Well we was out one day, more souvenir hunting than anything at Arras, and in the middle of the field was a latrine – you know, a post and canvas round – there was, I think, three of us walking about, you know. There were a lot of dead soldiers and that and we were seeing if we could pick anything up. And I says to one or two of the lads, let’s go in here and see what’s in here. There were nobody about. When we went in we seen a post and a chair. So we went round and I picked a button up and I says to the lads, I wonder what the hell this place were. All at once the sergeant comes in and he says, what’s your lot doing in here? So I says, I don’t know, just walking about seeing if we can pick owt up. He says I’m going to tell you something. He says, you’re the only man as has been in here as will walk out. So I said, what do you mean? This is where we shoot the spies. And after that we never went there no more. But they shifted that and they shot them under Arras cathedral cellar, that’s where they shot the spies there.

Now before we went to Egypt we had reinforcements come up to us at Marseilles. Now we’d been using the Mills bomb for twelve months near enough in the trenches. All the instructions we’d got [were] pull the pin out, count three and throw it.

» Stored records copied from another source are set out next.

-- ==== Sys2Proof/Laws/StreamEnds.lean ====
section
/-! SUPPORT. Reading and writing to the end of a channel, and what a finished parse says of the bits it read. -/

namespace Sys2Proof.Machine

open Sys2Proof.Wire

/-- Bit k of a field is the k-th bit read (20_memory R63). -/
theorem fieldValue_testBit (bs : List Bool) (k : Nat) : (fieldValue bs).testBit k = bs.getD k false := by
  induction bs generalizing k with
  | nil => simp [fieldValue]
  | cons b bs ih =>
    cases k with
    | zero => simp [fieldValue, Nat.testBit_zero]; cases b <;> simp
    | succ k =>
      rw [Nat.testBit_succ]
      have : fieldValue (b :: bs) / 2 = fieldValue bs := by simp only [fieldValue]; have := b.toNat_lt; omega
      rw [this, ih]; simp

/-- A read that ran to its end had its bits there. -/
theorem readBits_done {n : Nat} {s t : State} {v : Nat} (h : readBits n s = .done v t) : n ≤ s.bitsAhead.length := by
  by_contra hn
  have hlt : s.bitsAhead.length < n := by omega
  by_cases ha : dryAnswer s.input = true
  · rw [readBits_dry hlt ha] at h; cases h
  · induction n generalizing s v with
    | zero => omega
    | succ n ih =>
      match hb : s.bitsAhead with
      | [] =>
        have hl := bitsAhead_length s
        rw [hb] at hl; simp at hl
        have hoff : s.rd.off = 8 := by apply Fin.ext; have := s.rd.off.isLt; show s.rd.off.val = 8; omega
        have hlead : leadBytes s.input = [] := by apply List.length_eq_zero_iff.mp; omega
        unfold readBits readBit tryFill chanRead at h
        rw [if_pos hoff] at h
        unfold dryAnswer at ha
        rw [hlead] at ha
        match hin : s.input with
        | [] => rw [hin] at ha; simp at ha
        | .none :: r => rw [hin] at ha; simp at ha
        | .never :: r => rw [hin] at h; simp at h
        | .byte b :: r => rw [hin] at hlead; simp [leadBytes] at hlead
      | b :: bs =>
        obtain ⟨h1, h2⟩ := readBit_ok hb
        simp only [readBits, h1, done_andThen] at h
        rw [andThen_eq_done] at h
        obtain ⟨a, u, h3, h4⟩ := h
        have h1le : 1 ≤ s.bitsAhead.length := by rw [hb]; simp
        have h5 : ¬ dryAnswer (s.afterRead 1).input = true := by rw [dryAnswer_afterRead h1le]; exact ha
        simp at h4
        refine ih (by rw [h4.2] at h3; exact h3) ?_ ?_ h5 <;> rw [h2] <;> rw [hb] at hn hlt <;> simp at hn hlt <;> omega

/-- Whole bytes carry exactly their bits. -/
theorem bitsOf_packBits_full {bits : List Bool} {k : Nat} (h : bits.length = 8 * k) : (packBits bits).flatMap bitsOfByte = bits := by
  rw [bitsOf_packBits]
  have : 8 * ((bits.length + 7) / 8) - bits.length = 0 := by omega
  rw [this]; simp

/-- What a bit write hands to the output channel (40_bitstream R146). -/
theorem output_afterWrite (s : State) (bits : List Bool) : (s.afterWrite bits).output = s.output ++ packBits ((s.wr.pending ++ bits).take (8 * ((s.wr.pending ++ bits).length / 8))) := by
  have h := (flows_bytes s (packBits ((s.wr.pending ++ bits).take (8 * ((s.wr.pending ++ bits).length / 8))))).2.2.2
  rw [← h]; rfl

/-- A write in two parts (40_bitstream R149). -/
theorem writeBits_add (a b v : Nat) (s : State) : writeBits (a + b) v s = (writeBits a v s).andThen fun _ t => writeBits b (v / 2 ^ a) t := by
  induction a generalizing v s with
  | zero => simp [writeBits]
  | succ a ih =>
    rw [Nat.succ_add]
    simp only [writeBits, andThen_assoc, ih, Nat.div_div_eq_div_mul]
    rw [pow_succ, Nat.mul_comm (2^a) 2]

/-- Two fields in a row are one field of the joined width (40_bitstream R149). -/
theorem field_join (bs : List Bool) (a b : Nat) (h : a + b ≤ 32) : BitVec.ofNat 32 (fieldValue (bs.take (a + b))) =
    BitVec.ofNat 32 (fieldValue (bs.take a)) ||| BitVec.ofNat 32 (fieldValue ((bs.drop a).take b)) <<< a := by
  apply BitVec.eq_of_getLsbD_eq
  intro i hi
  simp only [BitVec.getLsbD_or, BitVec.getLsbD_shiftLeft, BitVec.getLsbD_ofNat, fieldValue_testBit, List.getD_eq_getElem?_getD, List.getElem?_take, List.getElem?_drop]
  by_cases h1 : i < a
  · simp [h1, hi, show i < a + b by omega]
  · have e : a + (i - a) = i := by omega
    have e3 : i - a < 32 := by omega
    rw [e]
    by_cases h2 : i < a + b
    · simp [h1, hi, e3, h2, show i - a < b by omega]
    · simp [h1, hi, e3, h2, show ¬ i - a < b by omega]

/-- What a read that ran to its end says of the bits ahead. -/
theorem readBits_inv {n : Nat} {s t : State} {v : Nat} (h : readBits n s = .done v t) :
   v < 2 ^ n ∧ t = s.afterRead n ∧ s.bitsAhead = fieldBits n v ++ t.bitsAhead ∧ n ≤ s.bitsAhead.length := by
  have hl := readBits_done h
  have hr := readBits_ok hl
  rw [hr.1] at h
  have hv : v = fieldValue (s.bitsAhead.take n) := by cases h; rfl
  have ht : t = s.afterRead n := by cases h; rfl
  subst hv ht
  refine ⟨?_, rfl, ?_, hl⟩
  · have := fieldValue_lt (s.bitsAhead.take n); simpa [hl] using this
  · have e := fieldBits_fieldValue (s.bitsAhead.take n)
    rw [List.length_take, Nat.min_eq_left hl] at e
    rw [e, hr.2, List.take_append_drop]

/-- A table header that was read is the header in the stream (30_encoding R101). -/
theorem readTableHeader_inv {s t : State} {h : TableHeader} (hh : readTableHeader s = .done h t) :
    s.bitsAhead = tableHeaderBits h ++ t.bitsAhead ∧ h.valueBits < 2 ^ 32 ∧ h.codeBits < 2 ^ 32 ∧ h.lengthBits < 2 ^ 32 ∧ h.minValue < 2 ^ 8 ∧
        h.minCode < 2 ^ 32 ∧ h.minLength < 2 ^ 32 ∧ t.ct = s.ct ∧ t.ctValid = s.ctValid := by
  unfold readTableHeader at hh
  simp only [andThen_eq_done] at hh
  obtain ⟨a1, s1, h1, a2, s2, h2, a3, s3, h3, a4, s4, h4, a5, s5, h5, a6, s6, h6, a7, s7, h7, hd⟩ := hh
  obtain ⟨l1, e1, b1, -⟩ := readBits_inv h1
  obtain ⟨l2, e2, b2, -⟩ := readBits_inv h2
  obtain ⟨l3, e3, b3, -⟩ := readBits_inv h3
  obtain ⟨l4, e4, b4, -⟩ := readBits_inv h4
  obtain ⟨l5, e5, b5, -⟩ := readBits_inv h5
  obtain ⟨l6, e6, b6, -⟩ := readBits_inv h6
  obtain ⟨l7, e7, b7, -⟩ := readBits_inv h7
  have ht : t = s7 := by cases hd; rfl
  have hh : h = ⟨a1, a2, a3, a4, a5, a6, a7⟩ := by cases hd; rfl
  subst ht hh
  refine ⟨?_, l2, l3, l4, l5, l6, l7, ?_, ?_⟩
  · rw [b1, b2, b3, b4, b5, b6, b7]; simp [tableHeaderBits]
  · rw [e7, e6, e5, e4, e3, e2, e1]; rfl
  · rw [e7, e6, e5, e4, e3, e2, e1]; rfl

/-- Entries that were loaded are the entries in the stream (30_encoding R102, 41_code_table R171). -/
theorem loadEntries_inv {h : TableHeader} {k floor : Nat} {s t : State} (hr : loadEntries h k floor s = .done () t) :
    ∃ es : List Entry, es.length = k ∧ (∀ e ∈ es, e.legal = true ∧ e.fits h = true ∧ floor ≤ e.value) ∧ es.Pairwise (fun a b => a.value < b.value) ∧
      s.bitsAhead = es.flatMap (entryBits h) ++ t.bitsAhead := by
  induction k generalizing floor s with
  | zero => simp [loadEntries] at hr; subst hr; exact ⟨[], rfl, by simp, by simp, by simp⟩
  | succ k ih =>
    unfold loadEntries at hr
    simp only [andThen_eq_done] at hr
    obtain ⟨dv, s1, h1, dc, s2, h2, dl, s3, h3, hr⟩ := hr
    obtain ⟨l1, e1, b1, -⟩ := readBits_inv h1
    obtain ⟨l2, e2, b2, -⟩ := readBits_inv h2
    obtain ⟨l3, e3, b3, -⟩ := readBits_inv h3
    split at hr
    · rename_i hacc
      rw [entryAccepted_iff] at hacc
      obtain ⟨c1, c2, c3, c4, c5⟩ := hacc
      obtain ⟨es, g1, g2, g3, g4⟩ := ih hr
      refine ⟨⟨h.minValue + dv, h.minCode + dc, h.minLength + dl⟩ :: es, by simp [g1], ?_, ?_, ?_⟩
      · intro e he
        rcases List.mem_cons.mp he with rfl | he
        · refine ⟨?_, ?_, c2⟩
          · simp [Entry.legal]; omega
          · simp [Entry.fits]; omega
        · obtain ⟨x, y, z⟩ := g2 e he
          exact ⟨x, y, by omega⟩
      · refine List.pairwise_cons.mpr ⟨fun e he => ?_, g3⟩
        have := (g2 e he).2.2; simp only; omega
      · have : (setEntry (h.minValue + dv) (h.minCode + dc) (h.minLength + dl) s3).bitsAhead = s3.bitsAhead := rfl
        rw [this] at g4
        rw [b1, b2, b3, g4]
        simp [entryBits]
    · cases hr

/-- A read that the channel cuts short ends the parse. -/
theorem readBits_raised {n : Nat} {s : State} (h : s.bitsAhead.length < n) (ha : dryAnswer s.input = true) {α} (k : Nat → State → Run α) :
    (readBits n s).andThen k = .raised .ioRead s.afterDry := by rw [readBits_dry h ha]; rfl

/-- A read in front of a parse that the channel cuts short. -/
theorem cut_step {α} {n : Nat} {s : State} {d : State} {k : Nat → State → Run α} (ha : dryAnswer s.input = true) (hd : s.afterDry = d)
    (hk : ∀ v, n ≤ s.bitsAhead.length → (k v (s.afterRead n)) = .raised .ioRead d) :
    (readBits n s).andThen k = .raised .ioRead d := by
  by_cases h : n ≤ s.bitsAhead.length
  · rw [(readBits_ok h).1]; exact hk _ h
  · rw [readBits_raised (by omega) ha, hd]

/-- The same, for a read that comes after `m` bits of the parse. -/
theorem cut_next {α : Type} {m n : Nat} {s : State} {k : Nat → State → Run α} (ha : dryAnswer s.input = true)
    (hm : m ≤ s.bitsAhead.length)
    (hk : ∀ v, m + n ≤ s.bitsAhead.length → k v (s.afterRead (m + n)) = .raised .ioRead s.afterDry) :
    (readBits n (s.afterRead m)).andThen k = .raised .ioRead s.afterDry := by
  refine cut_step (by rw [dryAnswer_afterRead hm]; exact ha) (afterDry_afterRead hm) fun v hv => ?_
  rw [(readBits_ok hm).2, List.length_drop] at hv
  rw [afterRead_afterRead hm]
  exact hk v (by omega)

/-- A table cut inside its header is `IO_READ` (60_exceptions R308). -/
theorem readTableHeader_cut {s : State} (h : s.bitsAhead.length < 200) (ha : dryAnswer s.input = true) :
    readTableHeader s = .raised .ioRead s.afterDry := by
  unfold readTableHeader
  conv => lhs; rw [← afterRead_zero s]
  iterate 7 refine cut_next ha (by omega) fun _ _ => ?_
  omega

/-- Bytes emitted until the channel refuses one (40_bitstream R144). -/
theorem emitAll_refused (bs : List Byte) : ∀ (k : Nat) (as : List WriteAnswer) (s : State), s.sink = List.replicate k .ok ++ .fail :: as → k < bs.length →
    ∃ t, emitAll bs s = .raised .ioWrite t ∧ t = { s with sink := t.sink, trace := t.trace } ∧ t.sink = as ∧ t.output = s.output ++ bs.take k := by
  induction bs with
  | nil => intro k as s _ h; simp at h
  | cons b bs ih =>
    intro k as s hs hk
    cases k with
    | zero =>
      rw [List.replicate_zero, List.nil_append] at hs
      refine ⟨{ s with sink := as, trace := .write .block b false :: s.trace }, ?_, rfl, rfl, ?_⟩
      · simp [emitAll, emit, chanWrite, hs]
      · simp [State.output, acceptedBytes]
    | succ k =>
      rw [List.replicate_succ, List.cons_append] at hs
      have h1 : emit b s = .done () { s with sink := List.replicate k .ok ++ .fail :: as, trace := .write .block b true :: s.trace } := by
        simp [emit, chanWrite, hs]
      obtain ⟨t, g1, g2, g3, g4⟩ := ih k as { s with sink := List.replicate k .ok ++ .fail :: as, trace := .write .block b true :: s.trace } rfl (by simp at hk; omega)
      refine ⟨t, by rw [emitAll, h1, done_andThen, g1], by rw [g2], g3, ?_⟩
      rw [g4]; simp [State.output, acceptedBytes]

/-- After `BR.INIT` the bits ahead are those of the channel. -/
theorem brInit_bitsAhead (s : State) : (brInit s).bitsAhead = (leadBytes s.input).flatMap bitsOfByte := by
  show (bitsOfByte s.rd.holder).drop 8 ++ _ = _
  simp [bitsOfByte]

/-- A packed stream in the channel is the bits ahead, then its padding. -/
theorem packed_ahead {s : State} {bits : List Bool} {rest : List ReadAnswer} (h : s.input = (packBits bits).map .byte ++ rest) :
    (brInit s).bitsAhead = bits ++ (List.replicate (8 * ((bits.length + 7) / 8) - bits.length) false ++ (leadBytes rest).flatMap bitsOfByte) := by
  rw [brInit_bitsAhead, h, leadBytes_map_byte, List.flatMap_append, bitsOf_packBits, List.append_assoc]

/-- Reading the bits of a packed stream takes exactly its bytes (20_memory R66). -/
theorem packed_input {s : State} {bits : List Bool} {rest : List ReadAnswer} (h : s.input = (packBits bits).map .byte ++ rest) :
    ((brInit s).afterRead bits.length).input = rest := by
  show s.input.drop (pullCount (8 : Fin 9) bits.length) = rest
  have : pullCount (8 : Fin 9) bits.length = (packBits bits).length := by simp [packBits]; unfold pullCount; rfl
  rw [h, this, List.drop_append_of_le_length (by simp)]
  simp

/-- An RLE header cut short is `IO_READ` (42_rle R191). -/
theorem readRleHeader_cut {s : State} (h : s.bitsAhead.length < 64) (ha : dryAnswer s.input = true) :
    readRleHeader s = .raised .ioRead s.afterDry := by
  unfold readRleHeader
  conv => lhs; rw [← afterRead_zero s]
  iterate 5 refine cut_next ha (by omega) fun _ _ => ?_
  omega

/-- A read that the channel cuts short writes nothing. -/
theorem output_afterDry (s : State) : s.afterDry.output = s.output := by
  simp only [State.output, State.afterDry, List.cons_append, acceptedBytes, acceptedBytes_reads]

/-- A channel that accepts `k` bytes and then answers otherwise accepts `k`. -/
theorem sinkAccepts_replicate (k : Nat) (as : List WriteAnswer) : sinkAccepts k (List.replicate k .ok ++ as) = true := by
  simp [sinkAccepts]

end Sys2Proof.Machine
end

Now in the reinforcements that come out we’d got an instructor as had been instructing on this bomb in England and had never thrown one, not the live thing, he’d thrown the dummy. And he come out to us in Marseilles and we got in a bit of a ring such as A Company or B Company or C Company, whatever it were.

PN:
What company were you in?

HS:
I went out in H Company – Headquarters Company – and I finished up in B Company, the Melton Mowbray Company. But he got us in a bit of a ring. Now, he says, I’ve come out from England to give you instructions on this bomb. So we all said, well what instructions are there? So he said, I’m coming to that in a minute, let me describe what I’ve come out here for, I’m stationed with the regiment now. So he says, this is a Number 5 Mills’ Bomb – I think it were number 5. He says, you unscrew the bottom like this and take it off and at the top of that there’s a little detonator and it’s only like a bit of electric wire and it’s about an inch long like that and curled up and then goes into the bomb. Now he took it out – we didn’t know nowt about this – he took it out and he says, now look, I’m going to tell you what not to do. So I says, pulling us bloody leg, you know and all this that and the other. He gets this detonator out - and it weren’t only about that high - and he gets a little pocket knife and he says, now this is what I don’t want you soldiers to do. And he just touched the top of it and off went three fingers. It busted his hand. So I says, you’re a nice bloody man to come out here and instruct us on these. I said we’ve been using these for twelve months. All the instructions we’d got: pull the pin out, count three and throw it.

PN:
Why was he telling you not to do that then? Because surely if he knew what not to do he shouldn’t have done it and he wouldn’t have lost his fingers.

HS:
He’d come out as an instructor to us. He’d been instructing people in England and he’d come out and told us what not to do, not what to do.

PN:
He was forgetting it was a live one.

HS:
Aye, he’d been using the dummies here. Soon as he got out here he was playing with the live stuff. We all said, fancy a bloody man coming out like that and telling us this when we’d been using them for twelve months.